From the records below, copy every line that contains the word "keyExtend".

### Data for this exercise
--------------------------------

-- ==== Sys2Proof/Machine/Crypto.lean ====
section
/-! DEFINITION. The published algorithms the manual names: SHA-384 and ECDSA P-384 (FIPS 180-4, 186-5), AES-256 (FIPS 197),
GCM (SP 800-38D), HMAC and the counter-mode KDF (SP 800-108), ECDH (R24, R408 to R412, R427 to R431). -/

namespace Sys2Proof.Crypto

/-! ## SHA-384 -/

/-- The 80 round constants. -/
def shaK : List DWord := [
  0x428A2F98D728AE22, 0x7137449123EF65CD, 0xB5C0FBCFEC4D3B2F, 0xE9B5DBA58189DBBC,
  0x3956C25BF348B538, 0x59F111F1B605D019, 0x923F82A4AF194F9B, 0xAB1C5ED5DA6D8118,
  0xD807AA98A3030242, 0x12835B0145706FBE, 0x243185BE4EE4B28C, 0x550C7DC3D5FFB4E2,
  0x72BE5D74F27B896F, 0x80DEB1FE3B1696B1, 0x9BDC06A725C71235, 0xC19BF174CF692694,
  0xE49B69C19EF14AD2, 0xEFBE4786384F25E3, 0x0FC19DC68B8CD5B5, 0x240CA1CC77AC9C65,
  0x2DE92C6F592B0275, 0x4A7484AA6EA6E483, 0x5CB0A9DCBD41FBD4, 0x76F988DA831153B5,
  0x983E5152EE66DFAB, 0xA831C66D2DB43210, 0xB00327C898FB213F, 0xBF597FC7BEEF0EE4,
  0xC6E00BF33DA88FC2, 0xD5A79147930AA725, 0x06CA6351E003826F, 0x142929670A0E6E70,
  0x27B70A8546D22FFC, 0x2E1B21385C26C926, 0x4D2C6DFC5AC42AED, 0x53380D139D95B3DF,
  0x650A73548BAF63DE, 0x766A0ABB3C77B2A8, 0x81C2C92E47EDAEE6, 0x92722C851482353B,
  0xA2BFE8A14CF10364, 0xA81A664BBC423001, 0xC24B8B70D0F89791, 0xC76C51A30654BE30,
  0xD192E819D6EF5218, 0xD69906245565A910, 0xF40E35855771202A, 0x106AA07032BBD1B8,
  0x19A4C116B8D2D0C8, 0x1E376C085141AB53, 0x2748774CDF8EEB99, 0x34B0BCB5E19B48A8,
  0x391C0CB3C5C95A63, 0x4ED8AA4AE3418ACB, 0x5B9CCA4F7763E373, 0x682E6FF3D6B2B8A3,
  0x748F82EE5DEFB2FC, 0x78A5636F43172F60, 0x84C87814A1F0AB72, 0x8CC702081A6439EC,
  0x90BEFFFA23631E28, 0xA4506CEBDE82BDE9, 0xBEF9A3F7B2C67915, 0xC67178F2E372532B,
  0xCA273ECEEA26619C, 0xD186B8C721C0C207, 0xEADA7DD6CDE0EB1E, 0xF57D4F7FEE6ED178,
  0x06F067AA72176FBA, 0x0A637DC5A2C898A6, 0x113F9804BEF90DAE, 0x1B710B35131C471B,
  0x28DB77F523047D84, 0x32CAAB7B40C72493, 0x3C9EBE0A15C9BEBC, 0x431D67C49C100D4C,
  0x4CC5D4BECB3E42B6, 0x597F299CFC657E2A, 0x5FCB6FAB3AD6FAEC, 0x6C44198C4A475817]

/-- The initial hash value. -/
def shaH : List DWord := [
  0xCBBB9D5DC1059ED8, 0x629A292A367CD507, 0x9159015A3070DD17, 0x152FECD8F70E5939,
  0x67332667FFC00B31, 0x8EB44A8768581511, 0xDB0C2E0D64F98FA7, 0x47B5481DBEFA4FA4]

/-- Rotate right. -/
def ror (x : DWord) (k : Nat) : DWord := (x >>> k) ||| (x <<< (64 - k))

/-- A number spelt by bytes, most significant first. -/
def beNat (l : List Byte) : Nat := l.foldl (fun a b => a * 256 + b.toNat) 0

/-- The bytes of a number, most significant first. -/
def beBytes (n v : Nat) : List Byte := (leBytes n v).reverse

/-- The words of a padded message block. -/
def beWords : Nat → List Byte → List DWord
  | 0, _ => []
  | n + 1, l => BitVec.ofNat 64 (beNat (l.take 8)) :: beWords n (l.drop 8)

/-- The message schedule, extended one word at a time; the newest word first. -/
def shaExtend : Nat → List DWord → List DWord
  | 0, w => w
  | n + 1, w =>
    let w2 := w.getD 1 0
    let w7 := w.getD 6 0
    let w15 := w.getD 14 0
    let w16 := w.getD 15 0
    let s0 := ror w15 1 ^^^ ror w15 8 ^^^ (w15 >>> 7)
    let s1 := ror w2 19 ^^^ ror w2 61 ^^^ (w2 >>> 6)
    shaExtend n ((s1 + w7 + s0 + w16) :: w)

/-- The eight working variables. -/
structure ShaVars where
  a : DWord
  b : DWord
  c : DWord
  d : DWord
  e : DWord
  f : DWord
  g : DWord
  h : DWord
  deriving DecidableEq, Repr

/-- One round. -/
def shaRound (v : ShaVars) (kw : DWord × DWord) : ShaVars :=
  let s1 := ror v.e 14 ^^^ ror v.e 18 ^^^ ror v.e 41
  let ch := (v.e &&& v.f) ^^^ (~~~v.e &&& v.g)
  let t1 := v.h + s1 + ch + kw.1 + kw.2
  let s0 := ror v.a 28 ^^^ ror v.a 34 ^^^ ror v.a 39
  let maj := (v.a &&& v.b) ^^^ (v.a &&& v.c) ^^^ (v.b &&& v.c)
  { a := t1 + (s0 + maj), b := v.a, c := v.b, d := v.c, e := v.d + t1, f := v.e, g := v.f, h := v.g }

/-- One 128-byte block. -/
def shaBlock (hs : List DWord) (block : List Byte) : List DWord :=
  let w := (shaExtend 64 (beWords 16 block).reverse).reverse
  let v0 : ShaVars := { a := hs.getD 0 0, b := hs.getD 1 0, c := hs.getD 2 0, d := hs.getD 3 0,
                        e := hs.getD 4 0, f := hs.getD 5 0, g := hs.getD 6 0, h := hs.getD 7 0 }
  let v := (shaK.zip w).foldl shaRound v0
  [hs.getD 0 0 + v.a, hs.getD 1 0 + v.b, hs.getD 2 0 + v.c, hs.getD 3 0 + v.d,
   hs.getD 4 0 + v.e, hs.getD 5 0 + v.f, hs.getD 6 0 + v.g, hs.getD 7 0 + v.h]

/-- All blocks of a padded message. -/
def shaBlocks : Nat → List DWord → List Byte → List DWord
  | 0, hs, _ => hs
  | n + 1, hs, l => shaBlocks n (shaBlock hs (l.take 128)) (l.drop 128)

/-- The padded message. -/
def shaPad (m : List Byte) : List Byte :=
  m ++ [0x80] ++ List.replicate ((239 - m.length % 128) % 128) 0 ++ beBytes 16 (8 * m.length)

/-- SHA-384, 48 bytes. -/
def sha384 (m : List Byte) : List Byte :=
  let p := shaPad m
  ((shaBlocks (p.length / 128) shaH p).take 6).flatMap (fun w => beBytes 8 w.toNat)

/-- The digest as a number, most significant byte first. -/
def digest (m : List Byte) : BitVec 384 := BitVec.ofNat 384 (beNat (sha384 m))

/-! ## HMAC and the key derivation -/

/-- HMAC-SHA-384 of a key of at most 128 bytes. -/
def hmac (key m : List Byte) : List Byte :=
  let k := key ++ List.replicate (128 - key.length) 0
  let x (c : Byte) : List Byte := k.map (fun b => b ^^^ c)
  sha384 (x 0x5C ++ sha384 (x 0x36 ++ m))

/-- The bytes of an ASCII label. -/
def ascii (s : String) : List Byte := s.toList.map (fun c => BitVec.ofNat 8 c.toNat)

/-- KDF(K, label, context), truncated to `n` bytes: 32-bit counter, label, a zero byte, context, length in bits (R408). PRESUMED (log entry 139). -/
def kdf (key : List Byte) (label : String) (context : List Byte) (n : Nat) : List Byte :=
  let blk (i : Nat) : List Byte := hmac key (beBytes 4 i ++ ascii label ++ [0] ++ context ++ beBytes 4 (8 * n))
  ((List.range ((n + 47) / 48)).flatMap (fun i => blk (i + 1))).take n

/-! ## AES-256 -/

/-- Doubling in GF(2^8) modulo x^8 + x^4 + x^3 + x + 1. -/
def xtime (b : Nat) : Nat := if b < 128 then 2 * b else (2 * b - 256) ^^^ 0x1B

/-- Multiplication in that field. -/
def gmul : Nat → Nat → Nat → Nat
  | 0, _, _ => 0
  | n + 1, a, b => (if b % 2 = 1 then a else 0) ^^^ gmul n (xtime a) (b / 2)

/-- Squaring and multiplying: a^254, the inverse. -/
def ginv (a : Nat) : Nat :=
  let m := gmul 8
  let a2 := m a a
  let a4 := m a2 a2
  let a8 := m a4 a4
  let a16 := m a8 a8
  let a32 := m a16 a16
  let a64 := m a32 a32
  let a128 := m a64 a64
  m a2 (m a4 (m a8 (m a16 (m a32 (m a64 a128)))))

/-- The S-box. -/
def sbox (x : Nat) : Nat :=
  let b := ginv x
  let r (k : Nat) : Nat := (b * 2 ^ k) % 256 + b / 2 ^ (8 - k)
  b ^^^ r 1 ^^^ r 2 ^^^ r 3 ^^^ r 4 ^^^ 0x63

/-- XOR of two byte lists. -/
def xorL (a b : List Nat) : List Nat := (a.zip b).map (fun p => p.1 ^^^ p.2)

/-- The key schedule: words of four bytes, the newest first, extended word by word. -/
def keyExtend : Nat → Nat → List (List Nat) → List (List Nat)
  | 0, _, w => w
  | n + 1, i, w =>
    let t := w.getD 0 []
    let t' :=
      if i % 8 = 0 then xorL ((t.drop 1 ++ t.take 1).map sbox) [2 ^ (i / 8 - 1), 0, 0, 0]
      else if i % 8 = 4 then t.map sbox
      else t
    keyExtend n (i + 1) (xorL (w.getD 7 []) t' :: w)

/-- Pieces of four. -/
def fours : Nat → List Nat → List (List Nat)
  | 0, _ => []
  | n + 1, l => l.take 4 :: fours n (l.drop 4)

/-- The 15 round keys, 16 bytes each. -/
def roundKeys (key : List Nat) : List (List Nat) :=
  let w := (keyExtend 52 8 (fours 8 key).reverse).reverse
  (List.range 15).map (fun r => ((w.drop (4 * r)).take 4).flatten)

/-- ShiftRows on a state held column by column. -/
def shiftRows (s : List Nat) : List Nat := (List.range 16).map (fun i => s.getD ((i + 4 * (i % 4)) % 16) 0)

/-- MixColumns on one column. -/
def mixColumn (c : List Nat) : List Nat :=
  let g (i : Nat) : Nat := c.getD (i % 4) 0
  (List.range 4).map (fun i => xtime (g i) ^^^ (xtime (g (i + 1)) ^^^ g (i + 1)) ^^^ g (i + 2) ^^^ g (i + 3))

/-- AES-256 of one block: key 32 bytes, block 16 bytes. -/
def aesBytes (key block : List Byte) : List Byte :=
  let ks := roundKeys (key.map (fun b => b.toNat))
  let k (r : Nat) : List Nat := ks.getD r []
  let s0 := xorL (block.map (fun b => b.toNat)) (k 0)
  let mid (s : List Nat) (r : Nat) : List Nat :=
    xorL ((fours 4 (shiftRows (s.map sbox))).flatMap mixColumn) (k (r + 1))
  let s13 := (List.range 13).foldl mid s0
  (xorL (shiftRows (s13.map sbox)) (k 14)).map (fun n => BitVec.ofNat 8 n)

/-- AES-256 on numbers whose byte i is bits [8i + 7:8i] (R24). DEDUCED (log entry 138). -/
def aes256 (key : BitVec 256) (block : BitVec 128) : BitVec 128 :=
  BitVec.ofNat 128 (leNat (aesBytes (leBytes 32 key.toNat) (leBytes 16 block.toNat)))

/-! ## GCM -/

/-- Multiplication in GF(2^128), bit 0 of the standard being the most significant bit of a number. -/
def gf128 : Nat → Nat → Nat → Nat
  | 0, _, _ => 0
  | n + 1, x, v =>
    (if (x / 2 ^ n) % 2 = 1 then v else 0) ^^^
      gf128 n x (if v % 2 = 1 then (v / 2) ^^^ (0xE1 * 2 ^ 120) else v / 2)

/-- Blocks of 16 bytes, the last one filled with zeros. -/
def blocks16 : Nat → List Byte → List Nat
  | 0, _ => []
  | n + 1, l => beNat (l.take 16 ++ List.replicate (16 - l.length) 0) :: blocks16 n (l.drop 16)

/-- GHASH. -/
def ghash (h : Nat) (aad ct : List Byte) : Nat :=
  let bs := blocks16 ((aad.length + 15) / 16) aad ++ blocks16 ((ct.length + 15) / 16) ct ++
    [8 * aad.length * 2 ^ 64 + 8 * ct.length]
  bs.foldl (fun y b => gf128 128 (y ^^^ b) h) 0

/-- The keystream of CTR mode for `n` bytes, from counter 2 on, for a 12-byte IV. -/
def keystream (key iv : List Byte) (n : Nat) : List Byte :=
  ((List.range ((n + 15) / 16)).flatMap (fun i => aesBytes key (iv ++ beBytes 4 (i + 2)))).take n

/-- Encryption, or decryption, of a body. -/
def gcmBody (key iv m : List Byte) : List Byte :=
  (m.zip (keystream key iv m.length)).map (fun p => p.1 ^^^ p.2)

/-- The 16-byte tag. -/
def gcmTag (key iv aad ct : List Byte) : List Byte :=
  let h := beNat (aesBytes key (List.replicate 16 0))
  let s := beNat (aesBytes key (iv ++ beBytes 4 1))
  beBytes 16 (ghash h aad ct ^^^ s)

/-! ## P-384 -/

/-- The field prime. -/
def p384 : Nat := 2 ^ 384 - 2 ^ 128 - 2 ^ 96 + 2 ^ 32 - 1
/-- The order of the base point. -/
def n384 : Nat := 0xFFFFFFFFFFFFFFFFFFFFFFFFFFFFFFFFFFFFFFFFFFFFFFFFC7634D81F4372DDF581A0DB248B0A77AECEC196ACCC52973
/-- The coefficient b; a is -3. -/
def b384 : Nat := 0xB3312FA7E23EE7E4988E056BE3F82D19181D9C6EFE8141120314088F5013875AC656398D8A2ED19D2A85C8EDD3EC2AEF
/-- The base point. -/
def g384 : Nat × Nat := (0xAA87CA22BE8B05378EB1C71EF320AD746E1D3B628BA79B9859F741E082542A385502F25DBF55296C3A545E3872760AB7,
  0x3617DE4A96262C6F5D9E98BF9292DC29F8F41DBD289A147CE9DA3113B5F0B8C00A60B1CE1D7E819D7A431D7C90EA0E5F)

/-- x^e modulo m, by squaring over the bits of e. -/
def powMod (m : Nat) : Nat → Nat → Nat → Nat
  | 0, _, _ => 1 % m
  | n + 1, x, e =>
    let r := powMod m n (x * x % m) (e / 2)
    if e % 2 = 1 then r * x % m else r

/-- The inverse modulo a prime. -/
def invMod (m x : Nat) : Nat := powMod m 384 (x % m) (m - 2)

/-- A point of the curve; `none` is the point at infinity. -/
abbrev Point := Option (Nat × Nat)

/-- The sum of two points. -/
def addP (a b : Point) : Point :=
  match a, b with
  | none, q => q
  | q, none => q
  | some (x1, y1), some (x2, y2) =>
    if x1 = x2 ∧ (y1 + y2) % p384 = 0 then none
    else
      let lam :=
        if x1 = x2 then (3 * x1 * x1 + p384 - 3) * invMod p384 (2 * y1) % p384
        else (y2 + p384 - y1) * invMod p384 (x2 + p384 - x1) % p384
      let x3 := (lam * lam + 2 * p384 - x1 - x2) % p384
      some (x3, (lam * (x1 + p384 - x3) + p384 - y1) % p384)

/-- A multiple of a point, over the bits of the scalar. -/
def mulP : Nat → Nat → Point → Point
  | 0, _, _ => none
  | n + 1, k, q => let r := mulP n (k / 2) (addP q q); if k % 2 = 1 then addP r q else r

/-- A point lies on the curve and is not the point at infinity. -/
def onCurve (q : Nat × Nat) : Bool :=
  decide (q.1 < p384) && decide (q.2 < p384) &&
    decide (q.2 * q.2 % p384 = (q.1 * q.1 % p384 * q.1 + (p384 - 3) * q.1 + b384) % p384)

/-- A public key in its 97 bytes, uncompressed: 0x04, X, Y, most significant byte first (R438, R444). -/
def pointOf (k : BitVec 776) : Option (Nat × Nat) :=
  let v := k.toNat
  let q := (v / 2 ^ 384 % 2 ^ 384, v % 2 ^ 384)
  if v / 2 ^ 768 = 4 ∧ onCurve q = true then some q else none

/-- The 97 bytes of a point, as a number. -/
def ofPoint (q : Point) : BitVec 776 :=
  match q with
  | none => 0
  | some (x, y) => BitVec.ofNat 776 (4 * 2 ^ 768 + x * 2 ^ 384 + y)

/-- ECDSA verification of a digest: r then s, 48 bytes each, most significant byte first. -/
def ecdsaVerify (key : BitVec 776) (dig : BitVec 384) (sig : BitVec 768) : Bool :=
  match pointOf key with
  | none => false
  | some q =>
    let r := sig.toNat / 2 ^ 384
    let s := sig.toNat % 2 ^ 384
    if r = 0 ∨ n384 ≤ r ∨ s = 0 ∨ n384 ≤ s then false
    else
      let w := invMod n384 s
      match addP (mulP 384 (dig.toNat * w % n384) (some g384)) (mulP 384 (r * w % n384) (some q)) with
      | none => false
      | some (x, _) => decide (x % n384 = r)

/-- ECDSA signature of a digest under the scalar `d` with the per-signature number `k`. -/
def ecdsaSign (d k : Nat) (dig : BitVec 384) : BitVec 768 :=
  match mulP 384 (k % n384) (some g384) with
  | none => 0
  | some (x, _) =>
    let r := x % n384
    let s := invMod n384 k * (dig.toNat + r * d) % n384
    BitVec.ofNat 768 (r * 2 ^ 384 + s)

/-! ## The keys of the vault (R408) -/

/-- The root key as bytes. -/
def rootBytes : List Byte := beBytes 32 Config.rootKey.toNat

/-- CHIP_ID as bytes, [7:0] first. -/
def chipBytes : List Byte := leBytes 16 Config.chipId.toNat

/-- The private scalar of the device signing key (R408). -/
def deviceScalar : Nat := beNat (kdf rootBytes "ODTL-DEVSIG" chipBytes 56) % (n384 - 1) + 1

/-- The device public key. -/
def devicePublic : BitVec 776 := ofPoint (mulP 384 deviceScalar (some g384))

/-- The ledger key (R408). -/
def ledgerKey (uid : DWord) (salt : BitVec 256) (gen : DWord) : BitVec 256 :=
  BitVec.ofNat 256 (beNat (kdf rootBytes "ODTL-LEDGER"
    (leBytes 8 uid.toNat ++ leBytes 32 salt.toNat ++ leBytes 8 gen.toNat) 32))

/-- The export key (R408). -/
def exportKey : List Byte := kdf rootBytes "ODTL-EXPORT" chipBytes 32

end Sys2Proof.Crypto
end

--------------------------------

### Answer section
def keyExtend : Nat → Nat → List (List Nat) → List (List Nat)
    keyExtend n (i + 1) (xorL (w.getD 7 []) t' :: w)
  let w := (keyExtend 52 8 (fours 8 key).reverse).reverse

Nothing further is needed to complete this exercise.